Even if constant propagation were working to eliminate this here, I guess this would not fix the non-constant case, where e.g. alpha and beta are values taken from a vector of Float64? In my actual code, this is what happens, so I care about the non-constant case. I would call gemm
more directly, but then I lose all the transpose/adjoint handling etc, which I really want to keep!
Using _add = LinearAlgebra.MulAddMul(alpha, beta)
instead (still outside the loop) leads to 1 allocation. Putting that inside the loop gets us back to N allocations. It seems pretty clear that MulAddMul()
is the issue here.
Now that I'm back to the computer, I'm more and more convinced the only thing here is that you're accessing non-const
globals:
julia> using LinearAlgebra
julia> function manymul(N, C, A, B, alpha, beta)
for i in 1:N
mul!(C, A, B, alpha, beta)
C, A = A, C
end
C
end
manymul (generic function with 1 method)
julia> const D = 16;
julia> const A = randn(D, D);
julia> const B = randn(D, D);
julia> const C = zero(A);
julia> const N = 100000;
julia> @time manymul(N, C, A, B, 1.0, 0.5);
0.075428 seconds
So I don't see what's the issue here.
Yes, const
fixed for me too, but shouldn't this work too, while it doesn't?
function test()
D = 16
A = randn(D, D)
B = randn(D, D)
C = zero(A)
N = 100000
manymul(N, C, A, B, 1.0, 0.5)
end
julia> @time test()
0.124667 seconds (100.00 k allocations: 3.058 MiB)
I guess why it doesn't with local variables (unlike for const), might be a clue (should work the same?!), and differing number of allocations with same code that puzzle me.
Interesting! I also see 0 allocations in @giordano's example. However:
D = 16
const A = randn(D, D)
const B = randn(D, D)
const C = zero(A)
const N = 100000
const alphas = [1.0]
@time manymul(N, C, A, B, alphas[1], 0.5) #allocates N times
Considering also @PallHaraldsson's latest evidence, it seems we rely on constant propagation of alpha and beta to avoid allocation, and it is quite fragile.
Personally, I don't think we should be relying on constant prop. here, at least not in the BLAS case - I don't think reading alpha or beta from a vector is a particularly crazy thing to do - but also the cases where alpha and beta really are constants seem to be fragile in ways I wouldn't have expected. @PallHaraldsson's example is particularly odd!
Actually, it's also very surprising to me that having non-const globals for A, B, and C makes a difference vs @giordano's example.
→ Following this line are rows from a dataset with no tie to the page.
/-! `setScreen` -/

@[simp] theorem State.setScreen_V (f : Screen) : (s.setScreen f).V = s.V := rfl
@[simp] theorem State.setScreen_I (f : Screen) : (s.setScreen f).I = s.I := rfl
@[simp] theorem State.setScreen_pc (f : Screen) : (s.setScreen f).pc = s.pc := rfl
@[simp] theorem State.setScreen_stack (f : Screen) : (s.setScreen f).stack = s.stack := rfl
@[simp] theorem State.setScreen_sp (f : Screen) : (s.setScreen f).sp = s.sp := rfl
@[simp] theorem State.setScreen_DT (f : Screen) : (s.setScreen f).DT = s.DT := rfl
@[simp] theorem State.setScreen_ST (f : Screen) : (s.setScreen f).ST = s.ST := rfl
@[simp] theorem State.setScreen_key (f : Screen) : (s.setScreen f).key = s.key := rfl
@[simp] theorem State.setScreen_fb (f : Screen) : (s.setScreen f).fb = f := rfl
@[simp] theorem State.setScreen_mem (f : Screen) : (s.setScreen f).mem = s.mem := rfl
@[simp] theorem State.setScreen_run (f : Screen) : (s.setScreen f).run = s.run := rfl
@[simp] theorem State.setScreen_fcause (f : Screen) : (s.setScreen f).fcause = s.fcause := rfl
@[simp] theorem State.setScreen_fpc (f : Screen) : (s.setScreen f).fpc = s.fpc := rfl
@[simp] theorem State.setScreen_fop (f : Screen) : (s.setScreen f).fop = s.fop := rfl
@[simp] theorem State.setScreen_finfo (f : Screen) : (s.setScreen f).finfo = s.finfo := rfl
@[simp] theorem State.setScreen_draws (f : Screen) : (s.setScreen f).draws = s.draws := rfl
@[simp] theorem State.setScreen_reg (f : Screen) (q : Reg) : (s.setScreen f).reg q = s.reg q := rfl

/-! `setMem` -/

@[simp] theorem State.setMem_V (m : Memory) : (s.setMem m).V = s.V := rfl
@[simp] theorem State.setMem_I (m : Memory) : (s.setMem m).I = s.I := rfl
@[simp] theorem State.setMem_pc (m : Memory) : (s.setMem m).pc = s.pc := rfl
@[simp] theorem State.setMem_stack (m : Memory) : (s.setMem m).stack = s.stack := rfl
@[simp] theorem State.setMem_sp (m : Memory) : (s.setMem m).sp = s.sp := rfl
@[simp] theorem State.setMem_DT (m : Memory) : (s.setMem m).DT = s.DT := rfl
@[simp] theorem State.setMem_ST (m : Memory) : (s.setMem m).ST = s.ST := rfl
@[simp] theorem State.setMem_key (m : Memory) : (s.setMem m).key = s.key := rfl
@[simp] theorem State.setMem_fb (m : Memory) : (s.setMem m).fb = s.fb := rfl
@[simp] theorem State.setMem_mem (m : Memory) : (s.setMem m).mem = m := rfl
@[simp] theorem State.setMem_run (m : Memory) : (s.setMem m).run = s.run := rfl
@[simp] theorem State.setMem_fcause (m : Memory) : (s.setMem m).fcause = s.fcause := rfl
@[simp] theorem State.setMem_fpc (m : Memory) : (s.setMem m).fpc = s.fpc := rfl
@[simp] theorem State.setMem_fop (m : Memory) : (s.setMem m).fop = s.fop := rfl
@[simp] theorem State.setMem_finfo (m : Memory) : (s.setMem m).finfo = s.finfo := rfl
@[simp] theorem State.setMem_draws (m : Memory) : (s.setMem m).draws = s.draws := rfl
@[simp] theorem State.setMem_reg (m : Memory) (q : Reg) : (s.setMem m).reg q = s.reg q := rfl

/-! `countDraw` -/

@[simp] theorem State.countDraw_V : s.countDraw.V = s.V := rfl
@[simp] theorem State.countDraw_I : s.countDraw.I = s.I := rfl
@[simp] theorem State.countDraw_pc : s.countDraw.pc = s.pc := rfl
@[simp] theorem State.countDraw_stack : s.countDraw.stack = s.stack := rfl
@[simp] theorem State.countDraw_sp : s.countDraw.sp = s.sp := rfl
@[simp] theorem State.countDraw_DT : s.countDraw.DT = s.DT := rfl
@[simp] theorem State.countDraw_ST : s.countDraw.ST = s.ST := rfl
@[simp] theorem State.countDraw_key : s.countDraw.key = s.key := rfl
@[simp] theorem State.countDraw_fb : s.countDraw.fb = s.fb := rfl
@[simp] theorem State.countDraw_mem : s.countDraw.mem = s.mem := rfl
@[simp] theorem State.countDraw_run : s.countDraw.run = s.run := rfl
@[simp] theorem State.countDraw_fcause : s.countDraw.fcause = s.fcause := rfl
@[simp] theorem State.countDraw_fpc : s.countDraw.fpc = s.fpc := rfl
@[simp] theorem State.countDraw_fop : s.countDraw.fop = s.fop := rfl
@[simp] theorem State.countDraw_finfo : s.countDraw.finfo = s.finfo := rfl
@[simp] theorem State.countDraw_draws : s.countDraw.draws = s.draws + 1 := rfl
@[simp] theorem State.countDraw_reg (q : Reg) : s.countDraw.reg q = s.reg q := rfl

/-! `advance` -/

@[simp] theorem State.advance_V : s.advance.V = s.V := rfl
@[simp] theorem State.advance_I : s.advance.I = s.I := rfl
@[simp] theorem State.advance_pc : s.advance.pc = fetchAddr s + 2 := rfl
@[simp] theorem State.advance_stack : s.advance.stack = s.stack := rfl
@[simp] theorem State.advance_sp : s.advance.sp = s.sp := rfl
@[simp] theorem State.advance_DT : s.advance.DT = s.DT := rfl
@[simp] theorem State.advance_ST : s.advance.ST = s.ST := rfl
@[simp] theorem State.advance_key : s.advance.key = s.key := rfl
@[simp] theorem State.advance_fb : s.advance.fb = s.fb := rfl
@[simp] theorem State.advance_mem : s.advance.mem = s.mem := rfl
@[simp] theorem State.advance_run : s.advance.run = s.run := rfl
@[simp] theorem State.advance_fcause : s.advance.fcause = s.fcause := rfl
@[simp] theorem State.advance_fpc : s.advance.fpc = s.fpc := rfl
@[simp] theorem State.advance_fop : s.advance.fop = s.fop := rfl
@[simp] theorem State.advance_finfo : s.advance.finfo = s.finfo := rfl
@[simp] theorem State.advance_draws : s.advance.draws = s.draws := rfl
@[simp] theorem State.advance_reg (q : Reg) : s.advance.reg q = s.reg q := rfl

/-! `skip` -/

@[simp] theorem State.skip_V : s.skip.V = s.V := rfl
@[simp] theorem State.skip_I : s.skip.I = s.I := rfl
@[simp] theorem State.skip_pc : s.skip.pc = s.pc + 2 := rfl
@[simp] theorem State.skip_stack : s.skip.stack = s.stack := rfl
@[simp] theorem State.skip_sp : s.skip.sp = s.sp := rfl
@[simp] theorem State.skip_DT : s.skip.DT = s.DT := rfl
@[simp] theorem State.skip_ST : s.skip.ST = s.ST := rfl
@[simp] theorem State.skip_key : s.skip.key = s.key := rfl
@[simp] theorem State.skip_fb : s.skip.fb = s.fb := rfl
@[simp] theorem State.skip_mem : s.skip.mem = s.mem := rfl
@[simp] theorem State.skip_run : s.skip.run = s.run := rfl
@[simp] theorem State.skip_fcause : s.skip.fcause = s.fcause := rfl
@[simp] theorem State.skip_fpc : s.skip.fpc = s.fpc := rfl
@[simp] theorem State.skip_fop : s.skip.fop = s.fop := rfl
@[simp] theorem State.skip_finfo : s.skip.finfo = s.finfo := rfl
@[simp] theorem State.skip_draws : s.skip.draws = s.draws := rfl
@[simp] theorem State.skip_reg (q : Reg) : s.skip.reg q = s.reg q := rfl

/-! `timerStage` -/

@[simp] theorem timerStage_V : (timerStage s).V = s.V := rfl
@[simp] theorem timerStage_I : (timerStage s).I = s.I := rfl
@[simp] theorem timerStage_pc : (timerStage s).pc = s.pc := rfl
@[simp] theorem timerStage_stack : (timerStage s).stack = s.stack := rfl
@[simp] theorem timerStage_sp : (timerStage s).sp = s.sp := rfl
@[simp] theorem timerStage_DT : (timerStage s).DT = countDown s.DT := rfl
@[simp] theorem timerStage_ST : (timerStage s).ST = countDown s.ST := rfl
@[simp] theorem timerStage_key : (timerStage s).key = s.key := rfl
@[simp] theorem timerStage_fb : (timerStage s).fb = s.fb := rfl
@[simp] theorem timerStage_mem : (timerStage s).mem = s.mem := rfl
@[simp] theorem timerStage_run : (timerStage s).run = s.run := rfl
@[simp] theorem timerStage_fcause : (timerStage s).fcause = s.fcause := rfl
@[simp] theorem timerStage_fpc : (timerStage s).fpc = s.fpc := rfl
@[simp] theorem timerStage_fop : (timerStage s).fop = s.fop := rfl
@[simp] theorem timerStage_finfo : (timerStage s).finfo = s.finfo := rfl
@[simp] theorem timerStage_draws : (timerStage s).draws = s.draws := rfl
@[simp] theorem timerStage_reg (q : Reg) : (timerStage s).reg q = s.reg q := rfl

/-! `enterFault` -/

@[simp] theorem State.enterFault_V (op : Word) (e : Raise) : (s.enterFault op e).V = s.V := rfl
@[simp] theorem State.enterFault_I (op : Word) (e : Raise) : (s.enterFault op e).I = s.I := rfl
@[simp] theorem State.enterFault_pc (op : Word) (e : Raise) : (s.enterFault op e).pc = s.pc := rfl
@[simp] theorem State.enterFault_stack (op : Word) (e : Raise) : (s.enterFault op e).stack = s.stack := rfl
@[simp] theorem State.enterFault_sp (op : Word) (e : Raise) : (s.enterFault op e).sp = s.sp := rfl
@[simp] theorem State.enterFault_DT (op : Word) (e : Raise) : (s.enterFault op e).DT = s.DT := rfl
@[simp] theorem State.enterFault_ST (op : Word) (e : Raise) : (s.enterFault op e).ST = s.ST := rfl
@[simp] theorem State.enterFault_key (op : Word) (e : Raise) : (s.enterFault op e).key = s.key := rfl
@[simp] theorem State.enterFault_fb (op : Word) (e : Raise) : (s.enterFault op e).fb = s.fb := rfl
@[simp] theorem State.enterFault_mem (op : Word) (e : Raise) : (s.enterFault op e).mem = s.mem := rfl
@[simp] theorem State.enterFault_run (op : Word) (e : Raise) : (s.enterFault op e).run = .faulted := rfl
@[simp] theorem State.enterFault_fcause (op : Word) (e : Raise) : (s.enterFault op e).fcause = e.cause.code := rfl
@[simp] theorem State.enterFault_fpc (op : Word) (e : Raise) : (s.enterFault op e).fpc = fetchAddr s := rfl
@[simp] theorem State.enterFault_fop (op : Word) (e : Raise) : (s.enterFault op e).fop = op := rfl
@[simp] theorem State.enterFault_finfo (op : Word) (e : Raise) : (s.enterFault op e).finfo = e.info := rfl
@[simp] theorem State.enterFault_draws (op : Word) (e : Raise) : (s.enterFault op e).draws = s.draws := rfl
@[simp] theorem State.enterFault_reg (op : Word) (e : Raise) (q : Reg) : (s.enterFault op e).reg q = s.reg q := rfl

/-! `setKey` -/

@[simp] theorem setKey_V (id : Key) (b : Bool) : (setKey id b s).V = s.V := rfl
@[simp] theorem setKey_I (id : Key) (b : Bool) : (setKey id b s).I = s.I := rfl
@[simp] theorem setKey_pc (id : Key) (b : Bool) : (setKey id b s).pc = s.pc := rfl
@[simp] theorem setKey_stack (id : Key) (b : Bool) : (setKey id b s).stack = s.stack := rfl
@[simp] theorem setKey_sp (id : Key) (b : Bool) : (setKey id b s).sp = s.sp := rfl
@[simp] theorem setKey_DT (id : Key) (b : Bool) : (setKey id b s).DT = s.DT := rfl
@[simp] theorem setKey_ST (id : Key) (b : Bool) : (setKey id b s).ST = s.ST := rfl
@[simp] theorem setKey_key (id : Key) (b : Bool) : (setKey id b s).key = s.key.set id.val b := rfl
@[simp] theorem setKey_fb (id : Key) (b : Bool) : (setKey id b s).fb = s.fb := rfl
@[simp] theorem setKey_mem (id : Key) (b : Bool) : (setKey id b s).mem = s.mem := rfl
@[simp] theorem setKey_run (id : Key) (b : Bool) : (setKey id b s).run = s.run := rfl
@[simp] theorem setKey_fcause (id : Key) (b : Bool) : (setKey id b s).fcause = s.fcause := rfl
@[simp] theorem setKey_fpc (id : Key) (b : Bool) : (setKey id b s).fpc = s.fpc := rfl
@[simp] theorem setKey_fop (id : Key) (b : Bool) : (setKey id b s).fop = s.fop := rfl
@[simp] theorem setKey_finfo (id : Key) (b : Bool) : (setKey id b s).finfo = s.finfo := rfl
@[simp] theorem setKey_draws (id : Key) (b : Bool) : (setKey id b s).draws = s.draws := rfl
@[simp] theorem setKey_reg (id : Key) (b : Bool) (q : Reg) : (setKey id b s).reg q = s.reg q := rfl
I might have expected some constant dispatch overhead when calling manymul()
in this case, but after that I would have expected the behavior to be the same as with const globals. Instead we see overhead that is linear in N.
we rely on constant propagation of alpha and beta to avoid allocation, and it is quite fragile.
You mean non-deterministic. I would have thought the compiler compiles the same way each time for same inputs, is that not to be relied upon, and why might that be?
You mean non-deterministic. I would have thought the compiler compiles the same way each time for same inputs, is that not to be relied upon, and why might that be?
I didn't observe any non-determinism. Constant propagation depends on the compiler figuring out that certain values are constant and can be converted to some kind of Const
type. Functions called with different types involve different methods. I do think it is fragile, though, since it seems to be easy to prevent the compiler from doing this. In your example, I can get const. prop. to work by adding an @inline
to the manymul()
callsite.
I mean non-deterministinc (allocations, then none, then back on) as I showed there: https://github.com/JuliaLang/julia/issues/46865#issuecomment-1255637879
Yes, I did "compile", but the same code in-between. I doubt I can help more, I started debugging this thinking it might be simple, but seems above my (zero) pay-grade. Not that I don't want to help.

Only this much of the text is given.